- _Exercise_
Find the line containing "it, and the" in the records below. Copy exactly that line and each one after it, ending at the line containing "(∀ (line : AsmLine)", and nothing more.

(Given data begins)

/-- 30_encoding.md section 4 (the spec's decision D20): what `asm_decode` accepts is well-formed, its word decodes to
it, and the validator accepts exactly the lines it decodes. -/
def Obligations.AcceptedLinesAreWellFormed : Prop :=
  (∀ (line : AsmLine) (i : Instr), Asm.asmDecode line = .ok i → i.wellFormed = true ∧ decode (encode i) = .ok i) ∧
  (∀ line : AsmLine, Asm.validate line = .ok () ↔ ∃ i, Asm.asmDecode line = .ok i) ∧
  (∀ line : AsmLine, (∀ i, Asm.asmDecode line ≠ .ok i) → Asm.asmDecode line = .error (.line line))

/-- 30_encoding.md section 4: opcode and register names are read in either case of letters. -/
def Obligations.LetterCaseDoesNotMatter : Prop :=
  ∀ (line line' : AsmLine) (i : Instr), line.map Char.toUpper = line'.map Char.toUpper →
    Asm.asmDecode line = .ok i → Asm.asmDecode line' = .ok i

/-- 30_encoding.md sections 1 and 4 (the spec's decisions D1, D20): an instance constructed from text is the one
constructed from the words of its lines, and entry `k` decodes to what line `k` decodes to. -/
def Obligations.TextAndWordProgramsAgree : Prop :=
  ∀ (lines : List AsmLine) (o : LaunchOptions) (s : State), constructText lines o = .ok s →
    construct s.prog o = .ok s ∧ s.prog.length = lines.length ∧
    ∀ (k : Nat) (h : k < lines.length) (h' : k < s.prog.length),
      decode s.prog[k] = Asm.asmDecode lines[k]
end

(Given data ends)

- _Task solution_
it, and the validator accepts exactly the lines it decodes. -/
def Obligations.AcceptedLinesAreWellFormed : Prop :=
  (∀ (line : AsmLine) (i : Instr), Asm.asmDecode line = .ok i → i.wellFormed = true ∧ decode (encode i) = .ok i) ∧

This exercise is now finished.